Wait, save a berry or two to place on top of your cup of yumminess, I didn't remember to do this the first time around, with the raspberries so I had to use something else.
You're in for a TREAT! 



...And the nutrition they will provide you:
In general, mangoes and berries are known for being very rich in antioxidants, vitamins, and fiber. They're also mentioned in lots of literature for their anti-cancer qualities and are notably high in certain minerals. Here's the breakdown:
Mangoes: high in vitamins C, E and B 6, fiber, and copper. They provide lots of skin nutrition and support digestive health.

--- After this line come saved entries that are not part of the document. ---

-- ==== Sys2Proof/Decode.lean ====
section
/-! DEFINITION. Decoding and encoding of command words, from 30_encoding.md R96 to R101, R104, R108 and spec/opcode_table.json.

A command is one 32-bit word, followed for `SEND` by one extension word per payload byte. The decoder takes the host's coming words and
answers the first command with the words that follow it, or refuses by name. -/

namespace Sys2Proof

/-- Why a list of words gives no command. -/
inductive DecodeError where
  /-- R104: the first word, or an extension word, is reserved. -/
  | reservedEncoding
  /-- The words end before the command does (R101 says how long it is; log 6). -/
  | truncatedCommand
  deriving DecidableEq, Repr

/-! ### The fields of a command word (R96) -/

/-- `TIER`, bits 31 to 28. -/
def Word.tier (w : Word) : BitVec 4 := w.extractLsb' 28 4
/-- `OP`, bits 27 to 24. -/
def Word.op (w : Word) : BitVec 4 := w.extractLsb' 24 4
/-- `N`, bits 23 to 16. -/
def Word.fieldN (w : Word) : Byte := w.extractLsb' 16 8
/-- `A`, bits 15 to 8. -/
def Word.fieldA (w : Word) : Byte := w.extractLsb' 8 8
/-- `B`, bits 7 to 0. -/
def Word.fieldB (w : Word) : Byte := w.extractLsb' 0 8

/-- The word with the given fields (R96). -/
def packWord (tier op : BitVec 4) (n a b : Byte) : Word := tier ++ op ++ n ++ a ++ b

/-! ### Operand assembly (R97, R103) -/

/-- `line = N`, 0 CLOCK, 1 DATA; above 1 reserved. -/
def decodeLine (n : Byte) : Option Line :=
  if n = 0x00#8 then some .clock else if n = 0x01#8 then some .data else none

/-- `dir = B`, 0 input, 1 output; above 1 reserved. -/
def decodeDir (b : Byte) : Option Dir :=
  if b = 0x00#8 then some .input else if b = 0x01#8 then some .output else none

/-- The delay select, 0 `T_LOW`, 1 `T_HIGH`, 2 `T_SETUP`; above 2 reserved. -/
def decodeDelay (n : Byte) : Option DelaySel :=
  if n = 0x00#8 then some .tLow else if n = 0x01#8 then some .tHigh else if n = 0x02#8 then some .tSetup else none

/-- The byte of R103 for a line. -/
def encodeLine : Line → Byte
  | .clock => 0x00#8
  | .data => 0x01#8

/-- The byte of R103 for a direction. -/
def encodeDir : Dir → Byte
  | .input => 0x00#8
  | .output => 0x01#8

/-- The byte of R103 for a delay select. -/
def encodeDelay : DelaySel → Byte
  | .tLow => 0x00#8
  | .tHigh => 0x01#8
  | .tSetup => 0x02#8

/-! ### The decoder -/

/-- A field the command does not use must be zero (R96). -/
def onlyIf (c : Bool) (i : Option Instr) : Option Instr := if c then i else none

/-- Tier 1, format M (R98), from the fields of the word. -/
def decodeMicro (op : Nat) (n a b : Byte) : Option Instr :=
  let noA := a == 0x00#8
  let noAB := noA && b == 0x00#8
  let noNA := noA && n == 0x00#8
  let none3 := noAB && n == 0x00#8
  match op with
  | 0 => onlyIf noAB ((decodeLine n).map .setHigh)
  | 1 => onlyIf noAB ((decodeLine n).map .setLow)
  | 2 => onlyIf noAB ((decodeLine n).map .readLevel)
  | 3 => onlyIf noA ((decodeLine n).bind fun l => (decodeDir b).map (.setDir l))
  | 4 => onlyIf noNA (some (.loadDR b))
  | 5 => onlyIf none3 (some .readDR)
  | 6 => onlyIf noNA (some (.loadSR b))
  | 7 => onlyIf none3 (some .readSR)
  | 8 => onlyIf none3 (some .strobe)
  | 9 => onlyIf noAB ((decodeDelay n).map .delay)
  | 10 => onlyIf noAB ((decodeLine n).map .waitHigh)
  | _ => none

/-- Tier 2, format P (R99). -/
def decodePrimitive (op : Nat) (n a b : Byte) : Option Instr :=
  let noA := a == 0x00#8
  let noNA := noA && n == 0x00#8
  let none3 := noNA && b == 0x00#8
  match op with
  | 0 => onlyIf none3 (some .start)
  | 1 => onlyIf none3 (some .stop)
  | 2 => onlyIf noNA (some (.sendByte b))
  | 3 => onlyIf (noA && ((n == 0x08#8 && b == 0xF0#8) || (n == 0x01#8 && b == 0xFE#8))) (some (.xfer n.toNat b))
  | _ => none

/-- `SEND`'s payload: `n` extension words, each the zero-extension of one byte (R101). -/
def takePayload : Nat → List Word → Except DecodeError (List Byte × List Word)
  | 0, ws => .ok ([], ws)
  | _ + 1, [] => .error .truncatedCommand
  | n + 1, w :: ws =>
    if w.extractLsb' 8 24 = 0#24 then
      match takePayload n ws with
      | .ok (bytes, rest) => .ok (w.fieldB :: bytes, rest)
      | .error e => .error e
    else .error .reservedEncoding

/-- Tier 3, format T (R100, R101), with the words after the first. -/
def decodeTransaction (op : Nat) (n a b : Byte) (ws : List Word) : Except DecodeError (Instr × List Word) :=
  if a.getLsbD 7 || b != 0x00#8 then .error .reservedEncoding
  else match op with
    | 0 =>
      match takePayload n.toNat ws with
      | .ok (bytes, rest) => .ok (.send a.toNat bytes, rest)
      | .error e => .error e
    | 1 => if n = 0x00#8 then .error .reservedEncoding else .ok (.receive a.toNat n.toNat, ws)
    | _ => .error .reservedEncoding

/-- A one-word command, or the refusal of a reserved word (R104). -/
def orReserved (i : Option Instr) (ws : List Word) : Except DecodeError (Instr × List Word) :=
  match i with
  | some i => .ok (i, ws)
  | none => .error .reservedEncoding

/-- The decoder (R108): the first command of a list of words and the words after it. It is total: every word is exactly one command's
first word or reserved. -/
def decode : List Word → Except DecodeError (Instr × List Word)
  | [] => .error .truncatedCommand
  | w :: ws =>
    match w.tier.toNat with
    | 1 => orReserved (decodeMicro w.op.toNat w.fieldN w.fieldA w.fieldB) ws
    | 2 => orReserved (decodePrimitive w.op.toNat w.fieldN w.fieldA w.fieldB) ws
    | 3 => decodeTransaction w.op.toNat w.fieldN w.fieldA w.fieldB ws
    | _ => .error .reservedEncoding

/-- How many words the command has, from its first word alone (R101). -/
def commandLength (w : Word) : Nat :=
  if w.tier = 3#4 ∧ w.op = 0#4 then 1 + w.fieldN.toNat else 1

/-! ### The encoder -/

/-- The extension words of a payload (R101): `zext_32` of each byte, in payload order. -/
def extensionWords (bytes : List Byte) : List Word := bytes.map (fun b => b.setWidth 32)

/-- The word or words of a command (R98 to R101). Operands that no word can carry (`Instr.wellFormed` is false) are cut to their
fields. -/
def encode : Instr → List Word
  | .setHigh l => [packWord 1#4 0#4 (encodeLine l) 0#8 0#8]
  | .setLow l => [packWord 1#4 1#4 (encodeLine l) 0#8 0#8]
  | .readLevel l => [packWord 1#4 2#4 (encodeLine l) 0#8 0#8]
  | .setDir l d => [packWord 1#4 3#4 (encodeLine l) 0#8 (encodeDir d)]
  | .loadDR v => [packWord 1#4 4#4 0#8 0#8 v]
  | .readDR => [packWord 1#4 5#4 0#8 0#8 0#8]
  | .loadSR cw => [packWord 1#4 6#4 0#8 0#8 cw]
  | .readSR => [packWord 1#4 7#4 0#8 0#8 0#8]
  | .strobe => [packWord 1#4 8#4 0#8 0#8 0#8]
  | .delay k => [packWord 1#4 9#4 (encodeDelay k) 0#8 0#8]
  | .waitHigh l => [packWord 1#4 10#4 (encodeLine l) 0#8 0#8]
  | .start => [packWord 2#4 0#4 0#8 0#8 0#8]
  | .stop => [packWord 2#4 1#4 0#8 0#8 0#8]
  | .sendByte v => [packWord 2#4 2#4 0#8 0#8 v]
  | .xfer n cw => [packWord 2#4 3#4 (BitVec.ofNat 8 n) 0#8 cw]
  | .send a bytes => packWord 3#4 0#4 (BitVec.ofNat 8 bytes.length) (BitVec.ofNat 8 a) 0#8 :: extensionWords bytes
  | .receive a c => [packWord 3#4 1#4 (BitVec.ofNat 8 c) (BitVec.ofNat 8 a) 0#8]

/-! ### One row of the opcode table -/

/-- The `nbits` low bits of `w` as words, the first word in the low 32 bits. -/
def wordsOfNat : Nat → Nat → List Word
  | 0, _ => []
  | k + 1, w => BitVec.ofNat 32 w :: wordsOfNat k (w / 2 ^ 32)

/-- The words of the instruction whose bits, numbered as the opcode table numbers them, are `w`: `nbits` bits, then words of zeros up to
the length its first word gives (R101). -/
def tableWords (nbits w : Nat) : List Word :=
  match wordsOfNat ((nbits + 31) / 32) (w % 2 ^ nbits) with
  | [] => []
  | first :: more => first :: (more ++ List.replicate (commandLength first - 1 - more.length) 0#32)

/-- The instruction the decoder reads from a row's bits. -/
def decodeTableWord (nbits w : Nat) : Option Instr :=
  match decode (tableWords nbits w) with
  | .ok (i, _) => some i
  | .error _ => none

end Sys2Proof
end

Raspberries: rich in vitamins C and K (!), fiber, and exceptionally high in manganese (!!!), which is rarely found in fruits. Manganese is an important mineral for maintaining strong bones and helping prevent premature graying of your hair.
Blueberries: rich in vitamins K, and C, fiber, and is also quite high in manganese....providing similar health benefits to those of raspberries. Blueberries also stand out for their 6:10 ratio of Omega-3 to Omega-6 fatty acids and are a good brain-food, so make friends with them, if you haven't yet.

Enjoy these quick desserts and have a lovely weekend!